Validate the New Codec:

  • Test the updated codec with various sample payloads in the ChirpStack Codec Debugger.
  • Verify that:
    • All expected fields and tags are present.
    • Units and data types are correct.

Step 4: Deploy the Codec

Make the Codec Tenant-Agnostic:

  • Remove any tenant-specific logic (e.g., hardcoded tenant IDs or regions).
  • Use dynamic extraction based on the payload or device metadata.

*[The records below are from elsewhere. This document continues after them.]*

-- ==== Sys2Proof/Laws/AfterSideband.lean ====
section
/-! SUPPORT. Every operation of Machine/Sideband.lean leaves a state after the one it is given. -/

set_option Elab.async false

namespace Sys2Proof.Machine

theorem pecFail_after {s₀ s : State} (h₀ : After s₀ s)  : After s₀ (State.pecFail s) := by
  unfold State.pecFail
  try dsimp only
  repeat' first
    | with_reducible assumption
    | with_reducible apply After.ite
    | (with_reducible refine After.foldl ?_ (fun _ _ _ => ?_))
    | split
    | (with_reducible apply After.mk_of; refine AfterK.of ?_; first | with_reducible assumption | with_reducible apply After.ite | (with_reducible refine After.foldl ?_ (fun _ _ _ => ?_)))

theorem busyWrite_after {s₀ s : State} (h₀ : After s₀ s)  : After s₀ (State.busyWrite s) := by
  unfold State.busyWrite
  try dsimp only
  repeat' first
    | with_reducible assumption
    | with_reducible apply After.ite
    | (with_reducible refine After.foldl ?_ (fun _ _ _ => ?_))
    | split
    | (with_reducible apply After.mk_of; refine AfterK.of ?_; first | with_reducible assumption | with_reducible apply After.ite | (with_reducible refine After.foldl ?_ (fun _ _ _ => ?_)))

theorem sbWrite_after {s₀ s : State} (h : After s₀ s) (p : Pec) {f : State → State} (hf : ∀ t, After s₀ t → After s₀ (f t)) :
    After s₀ (State.sbWrite s p f) := by
  unfold State.sbWrite
  split
  · exact h
  · split
    · exact pecFail_after h
    · exact hf _ h

theorem writeReg_after {s₀ s : State} (h₀ : After s₀ s) (code v : Nat) : After s₀ (State.writeReg s code v) := by
  unfold State.writeReg
  try dsimp only
  repeat' first
    | with_reducible assumption
    | with_reducible apply After.ite
    | (with_reducible refine After.foldl ?_ (fun _ _ _ => ?_))
    | with_reducible apply busyWrite_after
    | with_reducible apply clearPortEvents_after
    | split
    | (with_reducible apply After.mk_of; refine AfterK.of ?_; first | with_reducible assumption | with_reducible apply After.ite | (with_reducible refine After.foldl ?_ (fun _ _ _ => ?_)) | with_reducible apply busyWrite_after | with_reducible apply clearPortEvents_after)

theorem execSbRegisterWrite_after {s : State} (code : Nat) (bytes : Bytes) (pec : Pec) : AfterO s (execSbRegisterWrite code bytes pec s) := by
  have h0 := After.refl s
  unfold execSbRegisterWrite
  try dsimp only
  repeat' first
    | with_reducible assumption
    | with_reducible apply AfterO.next
    | with_reducible apply AfterO.ite
    | with_reducible apply After.ite
    | (with_reducible refine After.foldl ?_ (fun _ _ _ => ?_))
    | (with_reducible refine sbWrite_after ?_ _ (fun _ _ => ?_); try dsimp only)
    | with_reducible apply writeReg_after
    | split
    | (with_reducible apply After.mk_of; refine AfterK.of ?_; first | with_reducible assumption | with_reducible apply AfterO.next | with_reducible apply AfterO.ite | with_reducible apply After.ite | (with_reducible refine After.foldl ?_ (fun _ _ _ => ?_)) | (with_reducible refine sbWrite_after ?_ _ (fun _ _ => ?_); try dsimp only) | with_reducible apply writeReg_after)

theorem mbStore_after {s₀ s : State} (h₀ : After s₀ s) (bytes : Bytes) : After s₀ (State.mbStore s bytes) := by
  unfold State.mbStore
  try dsimp only
  repeat' first
    | with_reducible assumption
    | with_reducible apply After.ite
    | (with_reducible refine After.foldl ?_ (fun _ _ _ => ?_))
    | with_reducible apply busyWrite_after
    | with_reducible apply request_after
    | split
    | (with_reducible apply After.mk_of; refine AfterK.of ?_; first | with_reducible assumption | with_reducible apply After.ite | (with_reducible refine After.foldl ?_ (fun _ _ _ => ?_)) | with_reducible apply busyWrite_after | with_reducible apply request_after)

theorem execMbData_after {s : State} (bytes : Bytes) (pec : Pec) : AfterO s (execMbData bytes pec s) := by
  have h0 := After.refl s
  unfold execMbData
  try dsimp only
  repeat' first
    | with_reducible assumption
    | with_reducible apply AfterO.next
    | with_reducible apply AfterO.ite
    | with_reducible apply After.ite
    | (with_reducible refine After.foldl ?_ (fun _ _ _ => ?_))
    | with_reducible apply mbStore_after
    | (with_reducible refine sbWrite_after ?_ _ (fun _ _ => ?_); try dsimp only)
    | split
    | (with_reducible apply After.mk_of; refine AfterK.of ?_; first | with_reducible assumption | with_reducible apply AfterO.next | with_reducible apply AfterO.ite | with_reducible apply After.ite | (with_reducible refine After.foldl ?_ (fun _ _ _ => ?_)) | with_reducible apply mbStore_after | (with_reducible refine sbWrite_after ?_ _ (fun _ _ => ?_); try dsimp only))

Associate the Codec with Device Profiles:

  • Go to the Device Profiles in MetSci.
  • Assign the new codec to each profile that uses the corresponding device type.

Test in Production:

  • Send live payloads from devices to verify they are correctly decoded in MetSci.
  • Check the application integration (e.g., Node-RED or InfluxDB) for proper output.

Step 5: Share the Codec

Document the Codec:

  • Write clear documentation for the codec, explaining:
    • Input format (e.g., raw payload structure).
    • Output format (tags and fields).
    • Any assumptions or limitations.

Publish the Codec:

  • Add the codec to a shared repository or tenant-wide accessible location in MetSci
  • Optionally, contribute it to the open-source community or post it in forums like GitHub or ChirpStack discussions.

Step 6: Monitor and Iterate

Monitor Data Consistency:

  • Periodically review incoming data for anomalies or inconsistencies.
  • Run queries in your database (e.g., InfluxDB) to check for schema alignment.

Iterate as New Devices Are Added:

  • Use the standardized workflow to onboard new devices and codecs.
  • Ensure they adhere to the schema from the start.

Key Notes:

  • Start Small: Begin with one device type and scale as you refine the process.
  • Reuse Logic: Write modular functions in your codec for common transformations (e.g., unit conversions, metadata extraction).
  • Cross-Tenant Compatibility: Ensure all device profiles and applications across tenants use the same schema.